The content script starts a registry of independent augmentations. Each augmentation decides whether it applies to the current page, finds the relevant DOM nodes, fetches any needed data, and renders a small UI enhancement into the existing CAESAR or Paper page.

For CAESAR pages, pencil.nu reads the current PeopleSoft form state from the active page and sends normal CAESAR requests with the same authenticated browser session the student is already using. It parses the returned HTML locally and renders class status, seats, notes, enrollment metadata, or CTEC links.

For Paper pages, pencil.nu uses Paper catalog data for course search and schedule context. When CTEC data is requested, the extension uses the student's Northwestern session to read the relevant Northwestern CTEC/Bluera pages, parses summaries locally, and stores only local cache entries in the browser.

The background worker does not maintain a server-side data store.

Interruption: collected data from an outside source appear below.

-- ==== Sys2Proof/Certificates/Slice0/Obligations.lean ====
section
/-! DEFINITION. The statements for the provers. Each docstring cites the rule that the statement formalises. -/

open Sys2Proof Sys2Proof.Machine

/-! ## Steps and commands -/

/-- A step takes the command at the front of the queue and is that command's effect on the state with the rest of the
queue (the queue is the model's own, assumption 1). -/
def Obligations.StepRunsTheFrontCommand : Prop :=
  ∀ (c : Instr) (rest : List Instr) (s : State),
    s.pending = c :: rest → step s = exec c { s with pending := rest }

/-- Every command and event is taken whole: it answers a next state, the queue untouched, and the clock never runs back
(R176; assumptions 2 and 20). With no command waiting one microsecond passes and nothing else changes: the model's choice
(assumption 2). -/
def Obligations.EveryCommandAnswersANextState : Prop :=
  (∀ (c : Instr) (s : State), ∃ t : State, exec c s = .next t ∧ t.pending = s.pending ∧ s.now ≤ t.now) ∧
  (∀ s : State, s.pending = [] → step s = .next { s with now := s.now + 1 })

/-- DECODE AND ENCODE AGREE: the transaction that a host command is sent as is read back as that command, whatever its
operands (R174, R175, R179, R181). -/
def Obligations.TransactionOfACommandDecodesToIt : Prop :=
  ∀ (c : Instr) (bytes : List Byte),
    WellFormed c → encodeTransaction c = some bytes → decodeTransaction bytes = some c

/-- Every transaction is exactly one well-formed row: a REPLY READ when its kind byte is 0xA5, else a good command or a
link error; and a packet is good exactly when it is kind byte 0x5A, opcode, length, that many argument bytes, at most 60
and as many as the catalogue allows, and their CRC-8, whatever follows (R173, R174, R181). -/
def Obligations.EveryTransactionIsOneCommand : Prop :=
  (∀ bytes : List Byte, ∃ c : Instr, decodeTransaction bytes = some c ∧ WellFormed c ∧
    ((∃ n, c = .replyRead n) ↔ bytes.head? = some 0xA5#8)) ∧
  (∀ (bytes : List Byte) (opcode : Byte) (args : List Byte),
    judge bytes = .good opcode args ↔
      args.length ≤ 60 ∧ args.length ∈ argLengths opcode ∧
      ∃ tail : List Byte,
        bytes = 0x5A#8 :: opcode :: BitVec.ofNat 8 args.length :: args ++
          crc8 (opcode :: BitVec.ofNat 8 args.length :: args) :: tail)

/-! ## Command Port (chapter 9) -/

/-- A bad packet adds its one error to the report, with the port closed none; SDO is low throughout it, and nothing else
changes (R173, R174, R178, R189; the field `sdo` is the model's own, assumption 17). -/
def Obligations.LinkErrorJoinsTheReport : Prop :=
  ∀ (bytes : List Byte) (e : LinkError) (s : State), linkErrorOf bytes = some e →
    exec (.commandLinkError bytes) s = .next { s with port := { s.port with
      sdo := .low
      linkErrors := if s.portOpen then s.port.linkErrors ||| BitVec.ofNat 5 (2 ^ e.bit) else s.port.linkErrors } }

/-- A REPLY READ drives status, report, length, data and check byte, then zeros. Clocked out whole it marks the held
reply read and empties the report, the reply staying held; cut short it changes neither; with the port closed SDO
stays low. Nothing else changes. SDO is low in the kind byte of a REPLY READ and throughout a COMMAND, good or bad,
and is not driven with CSN high. A REPLY READ that a pin reset cuts short has driven its bytes until the fall of
RESETN, SDO is low from there, and the reset removes the reply (R173, R177, R189, R195; the field `sdo` is the model's
own, assumption 17, and assumption 6 places the cut transaction before the PIN_RESET). -/
def Obligations.ReplyReadReturnsTheHeldReply : Prop :=
  (∀ (n : Nat) (s : State),
    let status := match s.port.reply with | some r => r.status | none => .none
    let data := match s.port.reply with | some r => r.data | none => []
    let covered := status.code :: BitVec.ofNat 8 s.port.linkErrors.toNat :: 0#8 ::
      BitVec.ofNat 8 data.length :: BitVec.ofNat 8 (data.length / 256) :: data
    (s.portOpen = true → data.length + 6 ≤ n →
      exec (.replyRead n) s = .next { s with port := { s.port with
        replyRead := true, linkErrors := 0
        sdo := .reply (covered ++ crc8 covered :: List.replicate (n - (data.length + 6)) 0#8) } }) ∧
    (s.portOpen = true → n < data.length + 6 →
      exec (.replyRead n) s = .next { s with port := { s.port with sdo := .reply ((covered ++ [crc8 covered]).take n) } }) ∧
    (s.portOpen = false → exec (.replyRead n) s = .next { s with port := { s.port with sdo := .low } })) ∧
  (∀ (c : Instr) (s t : State), exec c s = .next t →
    (isHostCommand c = true ∨ ∃ bytes e, c = .commandLinkError bytes ∧ linkErrorOf bytes = some e) → t.port.sdo = .low) ∧
  (∀ (d : SdoDrive) (position : Nat), d.carries true position = none) ∧
  (∀ position : Nat, SdoDrive.low.carries false position = some 0#8) ∧
  (∀ bytes : List Byte, (SdoDrive.reply bytes).carries false 0 = some 0#8 ∧
    ∀ k b, bytes[k]? = some b → (SdoDrive.reply bytes).carries false (k + 1) = some b) ∧
  (∀ (s read reset : State) (clocked lowNs : Nat), s.portOpen = true → 10000 ≤ lowNs →
    exec (.replyRead clocked) s = .next read → exec (.pinReset lowNs) read = .next reset →
    reset.port.reply = none ∧ reset.port.linkErrors = 0 ∧
    ∀ position, reset.port.sdo.carries false position =
      if clocked < position then some 0#8 else read.port.sdo.carries false position)

/-- Every good command makes exactly one reply, held and not read. UNREAD joins the report when the reply before it had
not been read; SOFT RESET empties the report instead. A refused command carries no data and changes nothing else
(R176, R179, R191). -/
def Obligations.EveryGoodCommandMakesOneReply : Prop :=
  ∀ (c : Instr) (s : State), isHostCommand c = true → s.portOpen = true →
    ∃ (t : State) (r : Reply), exec c s = .next t ∧ t.port.reply = some r ∧ t.port.replyRead = false ∧
      (c ≠ .softReset → t.port.linkErrors =
        if s.port.reply.isSome = true ∧ s.port.replyRead = false then s.port.linkErrors ||| 0x10#5 else s.port.linkErrors) ∧
      (c = .softReset → t.port.linkErrors = 0 ∧ r = ⟨.done, []⟩) ∧
      (r.status ≠ .done → r.status ≠ .started → t = s.hold ⟨r.status, []⟩)

/-- While RESETN is low or the start-up window is open every host command is ignored whole, SDO low throughout it; while
RESETN is low no event but those of the input pins and of the RESETN pin itself has an effect (R189, R195; the field `sdo`
is the model's own, assumption 17). -/
def Obligations.ClosedPortAndResetIgnore : Prop :=
  ∀ (c : Instr) (s : State),
    (isHostCommand c = true → s.portOpen = false → exec c s = .next { s with port := { s.port with sdo := .low } }) ∧
    (heldInReset c = true → isHostCommand c = false → (∀ bytes, c ≠ .commandLinkError bytes) → s.inReset = true →
      exec c s = .next s)

/-- NOTIFY ENABLE and NOTIFY CLEAR, flag by flag, their replies, and their refusal of a mask above bit 9; enabling a set flag
asserts ALERT, and disabling one leaves it set (R185, R186). -/
def Obligations.NotifyEnableAndClear : Prop :=
  ∀ (value mask : Half) (s : State), s.portOpen = true →
    (1024 ≤ mask.toNat →
      exec (.notifyEnable value mask) s = .next (s.hold ⟨.range, []⟩) ∧
      exec (.notifyClear mask) s = .next (s.hold ⟨.range, []⟩)) ∧
    (mask.toNat < 1024 → ∃ enables flags : BitVec 10,
      (∀ i, i < 10 → enables.getLsbD i =
        if mask.getLsbD i then value.getLsbD i else s.port.enables.getLsbD i) ∧
      (∀ i, i < 10 → flags.getLsbD i = (s.port.flags.getLsbD i && !mask.getLsbD i)) ∧
      exec (.notifyEnable value mask) s =
        .next (({ s with port := { s.port with enables := enables } }).hold ⟨.done, byte2 enables.toNat⟩) ∧
      (∀ i, i < 10 → mask.getLsbD i = true → value.getLsbD i = true → s.port.flags.getLsbD i = true →
        ({ s.port with enables := enables } : Port).alert = true) ∧
      exec (.notifyClear mask) s =
        .next (({ s with port := { s.port with flags := flags } }).hold ⟨.done, byte2 flags.toNat⟩))

/-- ALERT is asserted exactly while a flag is both set and enabled; NOTIFY READ returns flags, enables and its level
(asserted 0, released 1: assumption 12), IDENTIFY the part code, revision and straps; both change nothing
(R184, R187, R188). -/
def Obligations.AlertNotifyReadAndIdentify : Prop :=
  (∀ p : Port, p.alert = true ↔ ∃ i, i < 10 ∧ p.flags.getLsbD i = true ∧ p.enables.getLsbD i = true) ∧
  (∀ s : State, s.portOpen = true →
    exec .notifyRead s = .next (s.hold ⟨.done,
      [BitVec.ofNat 8 s.port.flags.toNat, BitVec.ofNat 8 (s.port.flags.toNat / 256),
       BitVec.ofNat 8 s.port.enables.toNat, BitVec.ofNat 8 (s.port.enables.toNat / 256),
       if s.port.flags &&& s.port.enables = 0 then 1#8 else 0#8]⟩)) ∧
  (∀ s : State, s.portOpen = true →
    exec .identify s = .next (s.hold ⟨.done, [0x16#8, 0x24#8, 0x01#8,
      (BitVec.ofBool s.port.straps.leadsel ++ BitVec.ofBool s.port.straps.polb ++
        BitVec.ofBool s.port.straps.pola).setWidth 8]⟩))

/-- RESETN pulses. Below 2 µs: no block notices. From 10 µs: every block takes the values of its chapter's table, the
clock, the queue and the input levels kept; a command packet that was still being sent is cut short. In between: one or the
other, whole (R171, R189; assumption 3; the fields of what SDO and the panel links carried latest are the model's own,
assumption 17). -/
def Obligations.PinResetPutsEveryBlockInItsResetState : Prop :=
  ∀ (n : Nat) (s : State),
    (n < 2000 → exec (.pinReset n) s = .next s) ∧
    (2000 ≤ n → n < 10000 →
      (exec (.pinReset n) s = .next { s with shortPulses := s.shortPulses + 1 } ∨
        exec (.pinReset n) s = exec (.pinReset 10000) { s with shortPulses := s.shortPulses + 1 })) ∧
    (10000 ≤ n → ∃ t : State, exec (.pinReset n) s = .next t ∧
      t.inReset = true ∧ t.now = s.now ∧ t.pending = s.pending ∧
      t.panelA.attentionLine = s.panelA.attentionLine ∧ t.panelB.attentionLine = s.panelB.attentionLine ∧
      -- R23
      (∀ p ∈ [t.hinge.left, t.hinge.right], p.zero = 0 ∧ p.lastGood = none ∧ p.missRun = 0 ∧ p.missTotal = 0 ∧
        p.clamped = false ∧ p.delta = none) ∧
      t.hinge.interval = 10 ∧ t.hinge.shift = 2 ∧ t.hinge.skewLimit = 91 ∧ t.hinge.skew = none ∧ t.hinge.skewRun = 0 ∧
      t.hinge.angle = .acquiring ∧ t.hinge.instant = none ∧ t.hinge.seedPending = false ∧ t.hinge.sample = none ∧
      t.hinge.capture = none ∧ t.hinge.lastResult = .none ∧ t.hinge.samples = 0 ∧ t.hinge.overLimit = 0 ∧
      t.hinge.faultEntries = 0 ∧
      -- R47
      t.posture.zones = ⟨150, 700, 1500, 2050, 3300⟩ ∧ t.posture.pendingZones = none ∧ t.posture.hysteresis = 30 ∧
      t.posture.dwell = 3 ∧ t.posture.margin = 150 ∧ t.posture.mode = .track ∧ t.posture.posture = none ∧
      t.posture.dwelling = none ∧ t.posture.report = .acquiring ∧ t.posture.profiles = Profile.defaults ∧
      (∀ x, t.posture.need x = ⟨false, false, ⟨false, false⟩⟩) ∧
      -- R67
      (∀ h : Handle, t.table.status h = .free) ∧ t.table.staged = none ∧ t.table.capture.gen = 0 ∧
      t.table.shown.gen = 0 ∧ t.table.register = 0 ∧ t.table.superseded = 0 ∧
      -- R87
      t.frame.rate = .hz60 ∧ (∀ col row, Bank.pixel t.frame.scan col row = ⟨0, 0, 0⟩) ∧ t.frame.scanCaptured = false ∧
      t.frame.captureState = .empty ∧ t.frame.flips = 0 ∧ t.frame.repeats = 0 ∧ t.frame.dropped = 0 ∧
      t.frame.truncated = 0 ∧ t.frame.malformed = 0 ∧ t.frame.frmreq = none ∧
      -- R112, R129
      (∀ h : Handle, t.comp.records[h] = Record.vacant 0 ∧ t.comp.memory[h] = none) ∧ t.comp.reflow = [] ∧
      (∀ x, (t.comp.stackOf x).stack = [] ∧ (t.comp.stackOf x).starved = [] ∧
        (t.comp.stackOf x).context = ⟨0, ⟨0, 0, 0⟩, false, .dark⟩ ∧ (t.comp.stackOf x).starvedTotal = 0) ∧
      -- R152, R172
      (∀ x, (t.panel x).state = .dark ∧ (t.panel x).demandIn = false ∧ (t.panel x).wantedIn = false ∧
        (t.panel x).run = none ∧ (t.panel x).linger = .absent ∧ (t.panel x).latched = false ∧
        (t.panel x).recoveryCount = 0 ∧ (t.panel x).recoveryWindow = none ∧ (t.panel x).faultRecord = none ∧
        (t.panel x).tolerated = none ∧ (t.panel x).resetAsserted = true ∧ (t.panel x).powerAsserted = false ∧
        (t.panel x).attentions = 0 ∧ (t.panel x).recoveries = 0 ∧ (t.panel x).faultEntries = 0 ∧
        (t.panel x).layersEnabled = false ∧ (t.panel x).linkContent = .off ∧ t.scripts.slots x = ⟨none, none, none⟩) ∧
      -- R171, R195
      (∀ x, (t.panel x).packet = (s.panel x).packet ∧
        (t.panel x).packetCut = ((s.panel x).packetCut || (s.panel x).sending s.now)) ∧ t.port.sdo = s.port.sdo ∧
      t.lingerTime = 2000 ∧ (∀ i : StepIndex, t.scripts.steps[i] = ⟨false, .finish⟩) ∧
      -- R193
      t.port.reply = none ∧ t.port.replyRead = true ∧ t.port.linkErrors = 0 ∧ t.port.flags = 0 ∧ t.port.enables = 0)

It only handles extension tasks that need background privileges: cross-origin fetches allowed by the manifest, opening/closing the Northwestern auth popup, and maintaining the optional CAESAR short-domain redirect rule.

Local caches exist to reduce repeat CAESAR/CTEC/Paper requests and to keep the UI fast. Students or admins can clear extension storage through Chrome extension settings or browser storage controls.

License

pencil.nu is released under the MIT License. See LICENSE.